The week of the hurricane

Once a hurricane watch is posted (48 hours out), top off vehicle fuel, refill prescriptions, withdraw cash, and finalize hurricane evacuation logistics. When a hurricane warning is posted (36 hours out), evacuation orders typically follow within hours. If your zone is called, leave early — bridges, causeways, and barrier-island roads close once sustained winds reach 39 mph, and once they close you are sheltering in place. After the hurricane, do not return until officials lift the evacuation order. Watch for downed power lines, contaminated water, structural damage, and standing water (snake and electrical hazards). Document property damage with photos before any cleanup; most homeowner insurance policies require notification within 30 days.
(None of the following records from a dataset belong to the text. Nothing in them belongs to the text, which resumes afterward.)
/-- A write of all of a register. -/
def State.regWrite (s : State) (r : Reg) (v : Nat) : State :=
  let v64 := BitVec.ofNat 64 v
  match r with
  | .rst => s.requestReset (fld v 0 3) (fld v 8 8) (bit v 3)
  | .esc => { s with esc := { s.esc with drop := w1cb s.esc.drop v 12, raised := w1cb s.esc.raised v 13 } }
  | .rststat p => s.modRstE p fun e => { e with drop := w1cb e.drop v 16 }
  | .parstat => { s with par := { s.par with
      data := w1cb s.par.data v 0, recE := w1cb s.par.recE v 1, reg := w1cb s.par.reg v 2, cache := w1cb s.par.cache v 3,
      beat := w1cb s.par.beat v 4 } }
  | .stctl => s.stctlOp v
  | .pwrctl => s.pwrctlOp v
  | .pwrstat => { s with pwr := { s.pwr with canc := w1cb s.pwr.canc v 3, drop := w1cb s.pwr.drop v 4 } }
  | .hostsec => { s with hsec := { s.hsec with priven := s.hsec.priven || bit v 0, viol := w1cb s.hsec.viol v 1 } }
  | .dbgctl => s.dbgctlOp v
  | .dbgresp k => s.dbgrespOp k v
  | .irqen => { s with irq := { s.irq with en := BitVec.ofNat 16 v } }
  | .irqmap => { s with irq := { s.irq with
      parirq := BitVec.ofNat 4 (fld v 0 4), mbirq := BitVec.ofNat 4 (fld v 4 4), ecnirq := BitVec.ofNat 32 (fld v 8 32) } }
  | .msiaddr => { s with irq := { s.irq with msiaddr := BitVec.ofNat 46 (fld v 2 46) } }
  | .msidata => { s with irq := { s.irq with msidata := BitVec.ofNat 32 v } }
  | .cqpend k => ((List.range 64).filter (bit v)).foldl (fun st j =>
      st.modCq (64 * k + j) fun q => { q with pend := false }) s
  | .fqpend => ((List.range 8).filter (bit v)).foldl (fun st p =>
      st.modPart p fun x => { x with fq := { x.fq with pend := false } }) s
  | .strm d => s.strmBindOp d v64
  | .strmstat d => s.modStrmP d fun q => { q with
      frames := w1c q.frames v 0, ovf := w1c q.ovf v 16, lerr := w1c q.lerr v 32, ferr := w1c q.ferr v 48 }
  | .tenant t => s.tenantOp t v64
  | .cqCfg c => s.cqCfgOp c v64
  | .cqBase c => s.modCq c fun q => if q.en then q else { q with base := BitVec.ofNat 36 (fld v 12 36) }
  | .sqCfg q => s.sqCfgOp q v64
  | .sqBase q => s.modSq q fun x => if x.en then x else { x with base := BitVec.ofNat 36 (fld v 12 36) }
  | .ptSched p => s.modPart p fun x => { x with quantum := BitVec.ofNat 24 v }
  | .ptHome p => s.homeOp p (BitVec.ofNat 32 v)
  | .ptHomest p => s.modPart p fun x => { x with homeDrop := w1cb x.homeDrop v 0 }
  | .fqCfg p => s.fqCfgOp p v64
  | .fqStat p => s.modPart p fun x => { x with fq := { x.fq with lost := w1c x.fq.lost v 40 } }
  | .fqHead p => s.fqHeadOp p (BitVec.ofNat 16 v)
  | .ecnCtrl p n => s.ecnCtrlOp p n v
  | .ecnStat p n => s.modEcnCh (8 * p + n) fun e => { e with done := w1cb e.done v 1, err := w1cb e.err v 2 }
  | .ecnDesc p n => s.modEcnCh (8 * p + n) fun e => { e with desc := BitVec.ofNat 43 (fld v 5 43) }
  | .arSlot t w => s.arSlotOp t w v
  | .arTstat t => s.modTab t fun x => { x with hogc := w1c x.hogc v 16 }
  | .arPri => { s with arb := { s.arb with pri := BitVec.ofNat 32 v } }
  | .arQuota => { s with arb := { s.arb with quota := v64 } }
  | .arCommit => if bit v 0 then s.commitOp else s
  | .arCstat => { s with arb := { s.arb with drop := w1cb s.arb.drop v 1, cerr := w1cb s.arb.cerr v 2 } }
  | .mvRctl m => s.soloOp m (BitVec.ofNat 32 v)
  | .mvTctl m => s.tctlOp m v
  | .errInf m n => s.modCh m n fun h => { h with errValid := w1cb h.errValid v 0, errOvf := w1cb h.errOvf v 1 }
  | .suspctl m => if bit v 0 then s.suspClearOp m else s
  | .sfCnt key => s.sfCntOp key v
  | .ropeS n => s.modRope n fun x => { x with dent := w1cb x.dent v 37 }
  | .trRoot t => s.rootOp t v
  | .trInv => s.trInvOp v
  | .trInvStat => { s with inv := { s.inv with drop := w1cb s.inv.drop v 1 } }
  | .peTmo => if 16 ≤ fld v 0 5 ∧ fld v 0 5 ≤ 30 then { s with peer := { s.peer with tmo := BitVec.ofNat 5 v } } else s
  | .peStat n => s.modStat n fun x => { x with
      crce := w1c x.crce v 0, fwdcrc := w1c x.fwdcrc v 16, loss := w1c x.loss v 32, drop := w1c x.drop v 48 }
  | .mbReq k => if s.mg.busy then s else { s with mg := { s.mg with mbreq := s.mg.mbreq.put 0 k v64 } }
  | .mbCtl => s.mbctlOp v
  | .csaddr => { s with mg := { s.mg with csEn := bit v 0, csAddr := BitVec.ofNat 42 (fld v 6 42) } }
  | .logstat => { s with mg := { s.mg with lost := w1c s.mg.lost v 48 } }
  | .dbTail t k => s.inPage t fun u => u.sqTailOp t k (fld v 0 16)
  | .dbHead t k => s.inPage t fun u => u.cqHeadOp t k (fld v 0 16)
  | .dbAbort t => s.inNamed t (fld v 0 21) fun u => u.abortOp (fld v 0 21)
  | .dbThaw t => s.inNamed t (fld v 0 21) fun u => u.thawOp (fld v 0 21)
  | .dbResume t => s.inNamed t (fld v 0 21) fun u => u.resumeOp (fld v 0 21)
  | .dbSkip t => s.inNamed t (fld v 0 21) fun u => u.skipHalted (fld v 0 21)
  -- registers of RO and IMG fields alone
  | .glId => s
  | .imgcfg => s
  | .bootstat => s
  | .granret _ => s
  | .pwrgate => s
  | .dbgchal _ => s
  | .tacct _ => s
  | .cqStat _ => s
  | .sqStat _ => s
  | .ptCfg _ => s
  | .ptMvmask _ => s
  | .ptStg _ => s
  | .ptGran _ => s
  | .ptSpill _ => s
  | .ptSpillsz _ => s
  | .ptGlac _ => s
  | .ptGlacn _ => s
  | .ptIssue _ => s
  | .ptNwin _ _ => s
  | .ptEcnLo _ => s
  | .ptEcnHi _ => s
  | .ftabSlot _ _ => s
  | .ecnCur _ _ => s
  | .arTctl _ => s
  | .arQos => s
  | .arTrkF _ => s
  | .arTrkN _ => s
  | .mvRstat _ => s
  | .errVa _ _ => s
  | .errPa _ _ => s
  | .susp _ _ => s
  | .ropeM _ => s
  | .ropeA _ => s
  | .ropeP _ => s
  | .peCfg => s
  | .peDir => s
  | .peFftab _ => s
  | .mbRsp _ => s
  | .fwver => s

/-- The low half that a write of the high half alone leaves in force: RW and CMT fields keep their values, and W1C, W1S
and WO fields do not act. -/
def State.keepLow (s : State) (r : Reg) : Nat :=
  let low := s.regVal r % 2 ^ 32
  match r with
  | .irqmap => low
  | .msiaddr => low
  | .strm _ => low
  | .tenant _ => low
  | .cqCfg _ => low
  | .cqBase _ => low
  | .sqCfg _ => low
  | .sqBase _ => low
  | .fqCfg _ => low
  | .ecnDesc _ _ => low
  | .arQuota => low
  | .trRoot _ => low
  | .mbReq _ => low
  | .csaddr => low
  | .pwrctl => low - fld low 14 1 * 2 ^ 14
  | .dbgresp k => fld s.dbg.resp.toNat (64 * k) 32
  | _ => 0

/-- A write of the high half alone. PT_FQ_HEAD holds nothing there, and its low half does not act. -/
def State.writeHigh (s : State) (r : Reg) (v : BitVec 32) : State := match r with
  | .fqHead _ => s
  | _ => s.regWrite r (s.keepLow r + 2 ^ 32 * v.toNat)

/-- A word write that the port performs, at a word offset. -/
def State.wordWrite (s : State) (o : Nat) (r : Reg) (hi : Bool) (v : BitVec 32) : State :=
  let h := s.host.held
  let s1 : State := { s with host := { s.host with held := none } }
  if hi then
    match h with
    | some (a, low) => if a + 4 = o then s1.regWrite r (low.toNat + 2 ^ 32 * v.toNat) else s1.writeHigh r v
    | none => s1.writeHigh r v
  else if r.wide then { s with host := { s.host with held := some (o, v) } }
  else s1.regWrite r v.toNat

/-! ### The HOST port (R392, R426) -/

/-- An unprivileged access below the doorbell pages is refused under PRIVEN. -/
def State.privBars (s : State) (o : Nat) (priv : Bool) : Bool := s.hsec.priven && !priv && decide (o < 0x100000)

/-- A refused access is counted. -/
def State.violate (s : State) : State :=
  { s with hsec := { s.hsec with
      viol := true
      vcnt := satInc s.hsec.vcnt } }

/-- REGISTER_WRITE. -/
def State.hostWordWrite (s : State) (off : BitVec 21) (v : BitVec 32) (strb : BitVec 4) (priv : Bool) : State :=
  let o := off.toNat / 4 * 4
  s.hostDo (.registerWrite off v strb priv) fun u =>
    if u.privBars o priv then u.violate
    else if strb != 0xF then u
    else match regAt o with
      | none => u
      | some (r, hi) => u.wordWrite o r hi v

/-- A word read that the port performs: the value, and the read latch. -/
def State.wordRead (s : State) (o : Nat) (r : Reg) (hi : Bool) : State :=
  let v := s.regVal r
  let give := fun (x : BitVec 32) (l : Option (Nat × BitVec 32)) =>
    { s with host := { s.host with
        rdata := x
        latch := l } }
  let high := BitVec.ofNat 32 (v / 2 ^ 32)
  if hi then
    match s.host.latch with
    | some (a, x) => if a + 4 = o then give x none else give high s.host.latch
    | none => give high none
  else give (BitVec.ofNat 32 v) (if r.wide then some (o, high) else s.host.latch)

/-- A read that returns 0. -/
def State.readZero (s : State) : State := { s with host := { s.host with rdata := 0 } }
Use this hurricane evacuation atlas year-round

Bookmark your address page and check it the first week of June. Verify your hurricane evacuation zone hasn't changed — boundaries occasionally shift between seasons as new flood-model output arrives or coastlines erode. Cross-link to the official state map for the authoritative answer when a hurricane watch is posted. Hurricane preparedness is a year-round responsibility — the work you do in February and March makes the difference in September and October when the next Atlantic hurricane threatens the southeast coast. Always verify the information on this site against official state and federal data sources, including the National Hurricane Center, your state's Division of Emergency Management, and your county's emergency operations center.